-- ==== Sys2Proof/Syntax.lean ====
section
/-! DEFINITION. The instruction set as data: one constructor per row of spec/opcode_table.json, the operand
classes of spec/00_scope.md R12, and the names that reports use. -/

namespace Sys2Proof

/-- A present operand: its class and its value field (30_encoding.md R87, R88). -/
inductive Operand
  /-- Register: the index is the whole field read unsigned; 4 and more name no register. -/
  | reg (f : Word)
  /-- Immediate: the word itself. -/
  | imm (v : Word)
  /-- Memory: the address is the field read signed. -/
  | mem (f : Word)
deriving DecidableEq, Repr

/-- The instructions, one per row of the opcode map (30_encoding.md R89). An operand is `none` where its kind is
absent (R87, R88: its value field is then ignored). The rows NOP, HLT, MISSING and reserved ignore their operand
fields (R92), so they carry none (log 15). -/
inductive Instr
  /-- `0x0` NOP, a blank line. -/
  | nop
  /-- `0x1` MOV. -/
  | mov (dst src : Option Operand)
  /-- `0x2` ADD. -/
  | add (dst src : Option Operand)
  /-- `0x3` SUB. -/
  | sub (dst src : Option Operand)
  /-- `0x4` MUL. -/
  | mul (dst src : Option Operand)
  /-- `0x5` DIV. -/
  | div (dst src : Option Operand)
  /-- `0x6` HLT. -/
  | hlt
  /-- `0x7` MISSING, the marker of a line with no mnemonic. -/
  | missing
  /-- `0x8` to `0xF`, reserved: an unknown mnemonic. -/
  | reserved (op : BitVec 4)
deriving DecidableEq, Repr

/-- The four operations of the simple_alu (41_alu_arithmetic.md R120). -/
inductive AluOp
  | add
  | sub
  | mul
  | div
deriving DecidableEq, Repr

/-- The mnemonics of a general line (30_encoding.md R77), which an `Ok` event names (10_state.md R27). -/
inductive Mnemonic
  | mov
  | alu (op : AluOp)
deriving DecidableEq, Repr

/-- Which operand an `InvalidRegister` names: operand 1 or operand 2 (60_exceptions.md R160, R161). -/
inductive Position
  | dst
  | src
deriving DecidableEq, Repr

end Sys2Proof
end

= = = =

What the exercise asks
From the first line of the records above to the line that contains "mem (f : Word)", quote each line exactly.

The completed task
-- ==== Sys2Proof/Syntax.lean ====
section
/-! DEFINITION. The instruction set as data: one constructor per row of spec/opcode_table.json, the operand
classes of spec/00_scope.md R12, and the names that reports use. -/

namespace Sys2Proof

/-- A present operand: its class and its value field (30_encoding.md R87, R88). -/
inductive Operand
  /-- Register: the index is the whole field read unsigned; 4 and more name no register. -/
  | reg (f : Word)
  /-- Immediate: the word itself. -/
  | imm (v : Word)
  /-- Memory: the address is the field read signed. -/
  | mem (f : Word)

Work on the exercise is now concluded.